EXTRACTED ENTRIES -
****************

-- ==== Sys2Proof/Machine/Service.lean ====
section
/-!
DEFINITION. The opcodes of the Hamper, the estimator, the protection and the sensors: HAMPER_CFG, GAUGE_READ, REST_WINDOW, PROT_CFG, FAULT_CLEAR, THERM_CFG (R246, R249, R252, R269, R279, R293, R294, R301, R307, R312 to R314, R318, R326, R387, R396 to R398).
-/

namespace Sys2Proof.Machine

/-- Threshold or hysteresis as a DAC code: mV at the pin by the instance's step, or 1/16 A by the stage's current gain `gain` (R293, R294, R397). -/
def dacCode (i x gain : Nat) : Nat :=
  (if i ≤ 33 ∨ i = 44 ∨ i = 45 then rdiv ((x : Int) * gain) 4096 else if i < 42 then rdiv x 2 else rdiv x 16).toNat

/-- The sense channel whose gain converts a comparator's amperes. -/
def gainChan (i : Nat) : Option Nat := if i ≤ 33 then some i else if i = 44 then some 32 else if i = 45 then some 33 else none

/-- Word 0 of a comparator frame (R301). -/
def cmpWord (flags hys dac : Nat) : Nat :=
  bits flags 0 0 * 2 ^ 31 + bits flags 1 1 * 2 ^ 30 + bits flags 2 2 * 2 ^ 29 + bits flags 4 3 * 2 ^ 27 + bits flags 7 7 * 2 ^ 26 + bits flags 6 5 * 2 ^ 24 + hys * 2 ^ 16 + dac

/-- A temperature of a payload as its code, where one exists (R326, R398). -/
def tempCode (n : Nat) : Option Nat := let t := sgn 16 n; if -64 ≤ t ∧ t ≤ 191 then some (t + 64).toNat else none

namespace State

/-! ### HAMPER_CFG -/

/-- HAMPER_CFG computes the coefficients of R252; the manual gives no formula, so each is a free value within its own limit (log entry 27). -/
def hamperCoefs (s : State) : State :=
  (List.range 7).foldl (fun s k =>
    let x := s.free
    let c := if k = 2 ∨ k = 6 then x.1 % (2 ^ 31 - 1) + 1 else x.1 % 2 ^ 32
    x.2.putCoef (0x180 + k) c) s

/-- HAMPER_CFG (R104, R246, R249, R252, R396). -/
def hamperCfgBody (s : State) (_p : Port) (c : Cmd) : Result :=
  let f (o n : Nat) : Nat := fieldAt c.payload o n
  let prd := rdiv 400000000 (f 0 4)
  let st := checkCmd c (c.payload.length = 12)
    (decide (134 ≤ prd) && decide (prd ≤ 2666) && f 4 2 != 0 && f 6 2 != 0 && f 8 2 != 0 && decide (f 10 1 ≤ 1) && f 11 1 == 0) modesCfg s
  let moves : Bool := prd.toNat != s.stg Reg.PWM_PRD 32 || f 6 2 != s.stg Reg.HAM_SHUNT_RRV || f 8 2 != s.stg Reg.HAM_SHUNT_RIIB
  let st := if st ≠ stOk then st else firstFail
    [(s.on Reg.LE_CTL_SWPEND || (moves && s.rd Reg.HAM_CTL_AMODE != 0), stBusy), (!s.prdOk 32 prd.toNat, stBadParam)]
  if st ≠ stOk then (s, st, [])
  else
    let s := [32, 33].foldl (fun s ch => ((s.stage Reg.PWM_PRD ch prd.toNat).stage Reg.PWM_CEN ch 1).stage Reg.CSA_EN ch 1) s
    let s := (s.stage Reg.PWM_SYNCSEL 33 2).stage Reg.PWM_PHSV 33 prd.toNat
    let s := ((s.stage Reg.HAM_SHUNT_RRV 0 (f 6 2)).stage Reg.HAM_SHUNT_RIIB 0 (f 8 2)).stage Reg.HAM_CTL_H1EN 0 (f 10 1)
    ((s.hamperCoefs.setV .swapStaged 0 1).setV .bankTouched 0 1, stOk, [])

/-! ### The estimator -/

/-- GAUGE_READ (R269, R387, R396). -/
def gaugeReadBody (s : State) (_p : Port) (c : Cmd) : Result :=
  let f := leNat c.payload
  let st := checkCmd c (c.payload.length = 1) (f ≤ 1) modesCfg s
  if st ≠ stOk then (s, st, [])
  else
    let rest := if 2 ≤ s.servedIl then s.objBytes 0x0A15 0 else List.replicate 8 0
    (if f = 1 then s.clearLedger else s, stOk, s.objBytes 0x0A12 0 ++ s.objBytes 0x0A13 0 ++ s.objBytes 0x0A14 0 ++ rest)

/-- The modes of REST_WINDOW (R386). -/
def restModes : List Nat := [mStandby, mActive, mInter]

/-- An action of REST_WINDOW (R279); `il` is the least interface level of the action (R386). -/
def restAction (il : Nat) (f : State → State) (s : State) (_p : Port) (c : Cmd) : Result :=
  let st := firstFail [(c.payload.length != 1 || c.obj != 0xFFFF, stBadParam), (decide (s.servedIl < il), stVersion), (!restModes.contains s.mode, stWrongMode)]
  (if st = stOk then f s else s, st, [])

/-! ### PROT_CFG -/

/-- PROT_CFG of a comparator (R293, R294, R301, R397). -/
def cfgComparator (s : State) (c : Cmd) : Result :=
  let f (o n : Nat) : Nat := fieldAt c.payload o n
  let i := f 1 1
  let gain := match gainChan i with
    | some k => s.stg Reg.CSA_SGAIN k
    | none => 0
  let hys := dacCode i (f 3 2) gain
  let dac := if i = 42 then s.stg Reg.CMP_DAC 42 else dacCode i (f 5 2) gain
  let fits : Bool := decide (hys ≤ 63) && decide (dac ≤ 1023)
  match findObj 0x05C0 with
  | none => (s, stBadParam, [])
  | some o =>
    let w := cmpWord (f 2 1) (min hys 63) (min dac 1023)
    let ok : Bool := fits && fieldsOk 0x05C0 o i [w]
    let st := checkCmd c (c.payload.length = 7) (decide (i < 48) && bits (f 2 1) 4 3 != 3 && (ok || (gainChan i).isSome)) modesCfg s
    let st := if st = stOk ∧ ¬ ok then stBadParam else st
    (if st = stOk then s.writeObj o i [w] else s, st, [])

/-- PROT_CFG of a rail's policies (R397). -/
def cfgRailPolicy (s : State) (c : Cmd) : Result :=
  let f (o n : Nat) : Nat := fieldAt c.payload o n
  let r := f 1 1
  let l := [(Reg.PROT_OVPOL, f 2 1 % 2), (Reg.PROT_UVPOL, bits (f 2 1) 2 1), (Reg.PROT_HN, f 3 1), (Reg.PROT_HRETRY, f 4 1), (Reg.PROT_HOFF, f 5 2)]
  let st := checkCmd c (c.payload.length = 7) (decide (r < 4) && decide (f 2 1 < 8) && l.all (fun x => inRange x.1 x.2)) modesCfg s
  (if st = stOk then l.foldl (fun s x => s.stage x.1 r x.2) s else s, st, [])

/-- PROT_CFG of the device's policies (R397). -/
def cfgDevice (s : State) (c : Cmd) : Result :=
  let f (o n : Nat) : Nat := fieldAt c.payload o n
  let l := [(Reg.PROT_CTL_IBOVPOL, bits (f 1 1) 1 0), (Reg.PROT_CTL_FNRAIL, bits (f 1 1) 2 2), (Reg.PROT_CTL_FNHAM, bits (f 1 1) 3 3),
    (Reg.PROT_CTL_HTRIPN, f 2 1), (Reg.PROT_CTL_THRPCT, f 3 1)]
  let st := checkCmd c (c.payload.length = 4) (decide (f 1 1 < 16) && l.all (fun x => inRange x.1 x.2)) modesCfg s
  (if st = stOk then l.foldl (fun s x => s.stage x.1 0 x.2) s else s, st, [])

/-- PROT_CFG, by KIND (R397). -/
def protCfgBody (s : State) (_p : Port) (c : Cmd) : Result :=
  match c.payload.head? with
  | some 0#8 => s.cfgComparator c
  | some 1#8 => s.cfgRailPolicy c
  | some 2#8 => s.cfgDevice c
  | _ => (s, stBadParam, [])

/-! ### FAULT_CLEAR -/

/-- The part leaves SAFESTOP: the latch and OVRFLT clear, the cores return to the PLL clocks, STANDBY or MINIMAL follows (R25, R42, R312, R363, R518). -/
def leaveSafestop (s : State) : State :=
  let s := ((s.wr Reg.PROT_LATCH_CAUSE 0 0).wr Reg.PROT_LATCH_FIRST 0 0).wr Reg.PROT_LATCH_RAILS 0 0
  let s := s.wr Reg.LE_CTL_OVRFLT 0 0
  let s := if s.on Reg.CLK_STATUS_LOCK then s.wr Reg.CLK_STATUS_ONRC 0 0 else s
  if s.vn .safeFrom = 2 then (s.enterMode mMinimal 0x0B).dropAll.safeStart
  else (if s.boot.marker ∨ s.boot.pendingReason ≠ 0 then s.startDone else s).enterMode mStandby 0x0B

/-- The rails of a mask that FAULT_CLEAR can clear: in FAULTOFF with the over-voltage output released, or not (R312). -/
def faultRails (s : State) (tgt : Nat) (ov : Bool) : List Nat :=
  (List.range 4).filter (fun r => bit tgt (4 + r) && s.railState r == railFaultOff && s.on Reg.CMP_OUT (34 + r) == ov)

/-- A rail leaves FAULTOFF (R68, R312). -/
def clearFaultOff (s : State) (r : Nat) : State := ((s.wr Reg.PROT_RETRYCNT r 0).wr Reg.PROT_FOCAUSE r 0).disable r

/-- FAULT_CLEAR (R312, R397). -/
def faultClearBody (s : State) (_p : Port) (c : Cmd) : Result :=
  let tgt := leNat c.payload
  let st := checkCmd c (c.payload.length = 1) (bits tgt 3 2 = 0) modesCfg s
  if st ≠ stOk then (s, st, [])
  else
    let causes := s.rd Reg.PROT_LATCH_CAUSE
    let stopped : Bool := bit tgt 0 && causes != 0 && s.mode == mSafestop
    let still := (List.range 7).any (fun b => bit causes b && s.causeActive b)
    let latched : Bool := bit tgt 1 && s.on Reg.PROT_LATCH_HAMLAT
    let held := s.on Reg.CMP_OUT 46 || s.on Reg.CMP_OUT 47
    let ok := s.faultRails tgt false
    let fails : Bool := (stopped && still) || (latched && held) || !(s.faultRails tgt true).isEmpty
    let done := b2n (stopped && !still) + 2 * b2n (latched && !held) + 16 * listMask ok
    let s := if latched && !held then (s.wr Reg.PROT_LATCH_HAMLAT 0 0).hamAtOnce else s
    let s := (ok.foldl (fun s r => s.clearFaultOff r) s).event 0x3008 0 (leBytes 1 tgt ++ leBytes 1 done)
    (if stopped && !still then s.leaveSafestop else s, if fails then stFailed else stOk, (if fails then [0x07#8] else []) ++ leBytes 1 done)

/-! ### THERM_CFG -/

/-- THERM_CFG of a sensor (R313, R314, R326, R398). -/
def cfgSensor (s : State) (c : Cmd) : Result :=
  let f (o n : Nat) : Nat := fieldAt c.payload o n
  let i := f 1 1
  match tempCode (f 4 2), tempCode (f 6 2), tempCode (f 8 2) with
  | some w, some t, some d =>
    let ok : Bool := decide (i ≤ 8) && decide (f 2 1 ≤ 2) && decide (f 3 1 < 16) && decide (1 ≤ f 10 1) && decide (f 10 1 ≤ 15) && decide (t < d) && decide (w < t) &&
      (i != 0 || (f 2 1 == 0 && f 3 1 == 0 && (c.payload.drop 11).all (fun b => b == 0#8)))
    let st := checkCmd c (c.payload.length = 18) ok modesCfg s
    let own := [(Reg.THM_WARN, w), (Reg.THM_THR, t), (Reg.THM_SD, d), (Reg.THM_HYS, f 10 1)]
    let ts := [(Reg.HKA_TYPE, f 2 1), (Reg.THM_RAILMASK, f 3 1), (Reg.THM_NF, f 11 1), (Reg.THM_RNOM, f 12 2), (Reg.THM_BETA, f 14 2), (Reg.THM_RPU, f 16 2)]
    (if st = stOk then (if i = 0 then own else own ++ ts).foldl (fun s x => s.stage x.1 i x.2) s else s, st, [])
  | _, _, _ => (s, stBadParam, [])

/-- The fields of the band boundaries, in order. -/
def bandFlds : List Fld := [Reg.THM_BAND_B1, Reg.THM_BAND_B2, Reg.THM_BAND_B3, Reg.THM_BAND_B4, Reg.THM_BAND_B5, Reg.THM_BAND_B6, Reg.THM_BAND_B7]

/-- THERM_CFG of the bands (R318, R398). -/
def cfgBands (s : State) (c : Cmd) : Result :=
  let f (o n : Nat) : Nat := fieldAt c.payload o n
  let bs := (List.range 7).map (fun k => tempCode (f (2 + 2 * k) 2))
  let l := bs.map (fun b => b.getD 0)
  let st := checkCmd c (c.payload.length = 16)
    (decide (1 ≤ f 1 1) && decide (f 1 1 ≤ 15) && bs.all Option.isSome && bandsOk l (f 1 1)) [mStandby, mRehearsal] s
  (if st = stOk then (bandFlds.zip l).foldl (fun s x => s.stage x.1 0 x.2) (s.stage Reg.THM_BAND_BHYS 0 (f 1 1)) else s, st, [])

/-- THERM_CFG, by KIND (R398). -/
def thermCfgBody (s : State) (_p : Port) (c : Cmd) : Result :=
  match c.payload.head? with
  | some 0#8 => s.cfgSensor c
  | some 1#8 => s.cfgBands c
  | _ => (s, stBadParam, [])

end State

/-- HAMPER_CFG (R396). -/
def execHamperCfg (p : Port) (h : Hdr) (pl : List Byte) (s : State) : Host.Outcome State Fault Refusal := act s (hostRow 0x38 p h pl State.hamperCfgBody)

/-- GAUGE_READ (R396). -/
def execGaugeRead (p : Port) (h : Hdr) (pl : List Byte) (s : State) : Host.Outcome State Fault Refusal := act s (hostRow 0x39 p h pl State.gaugeReadBody)

/-- REST_WINDOW, grant now (R279). -/
def execRestGrantNow (p : Port) (h : Hdr) (pl : List Byte) (s : State) : Host.Outcome State Fault Refusal := act s (hostRow 0x3A p h (0#8 :: pl) (State.restAction 2 State.grantNow))

/-- REST_WINDOW, grant at quiet (R279). -/
def execRestGrantAtQuiet (p : Port) (h : Hdr) (pl : List Byte) (s : State) : Host.Outcome State Fault Refusal := act s (hostRow 0x3A p h (1#8 :: pl) (State.restAction 4 State.grantQuiet))

/-- REST_WINDOW, deny (R279). -/
def execRestDeny (p : Port) (h : Hdr) (pl : List Byte) (s : State) : Host.Outcome State Fault Refusal := act s (hostRow 0x3A p h (2#8 :: pl) (State.restAction 2 State.denyRest))

/-- REST_WINDOW, cancel (R279). -/
def execRestCancel (p : Port) (h : Hdr) (pl : List Byte) (s : State) : Host.Outcome State Fault Refusal := act s (hostRow 0x3A p h (3#8 :: pl) (State.restAction 2 State.cancelRest))

/-- PROT_CFG (R397). -/
def execProtCfg (p : Port) (h : Hdr) (pl : List Byte) (s : State) : Host.Outcome State Fault Refusal := act s (hostRow 0x40 p h pl State.protCfgBody)

/-- FAULT_CLEAR (R312). -/
def execFaultClear (p : Port) (h : Hdr) (pl : List Byte) (s : State) : Host.Outcome State Fault Refusal := act s (hostRow 0x41 p h pl State.faultClearBody)

/-- THERM_CFG (R398). -/
def execThermCfg (p : Port) (h : Hdr) (pl : List Byte) (s : State) : Host.Outcome State Fault Refusal := act s (hostRow 0x48 p h pl State.thermCfgBody)

end Sys2Proof.Machine
end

****************

Using the records above, set down exactly the lines from the one with "let ok : Bool := decide" through the one with "in order. -/", inclusive, and nothing more.

    let ok : Bool := decide (i ≤ 8) && decide (f 2 1 ≤ 2) && decide (f 3 1 < 16) && decide (1 ≤ f 10 1) && decide (f 10 1 ≤ 15) && decide (t < d) && decide (w < t) &&
      (i != 0 || (f 2 1 == 0 && f 3 1 == 0 && (c.payload.drop 11).all (fun b => b == 0#8)))
    let st := checkCmd c (c.payload.length = 18) ok modesCfg s
    let own := [(Reg.THM_WARN, w), (Reg.THM_THR, t), (Reg.THM_SD, d), (Reg.THM_HYS, f 10 1)]
    let ts := [(Reg.HKA_TYPE, f 2 1), (Reg.THM_RAILMASK, f 3 1), (Reg.THM_NF, f 11 1), (Reg.THM_RNOM, f 12 2), (Reg.THM_BETA, f 14 2), (Reg.THM_RPU, f 16 2)]
    (if st = stOk then (if i = 0 then own else own ++ ts).foldl (fun s x => s.stage x.1 i x.2) s else s, st, [])
  | _, _, _ => (s, stBadParam, [])

/-- The fields of the band boundaries, in order. -/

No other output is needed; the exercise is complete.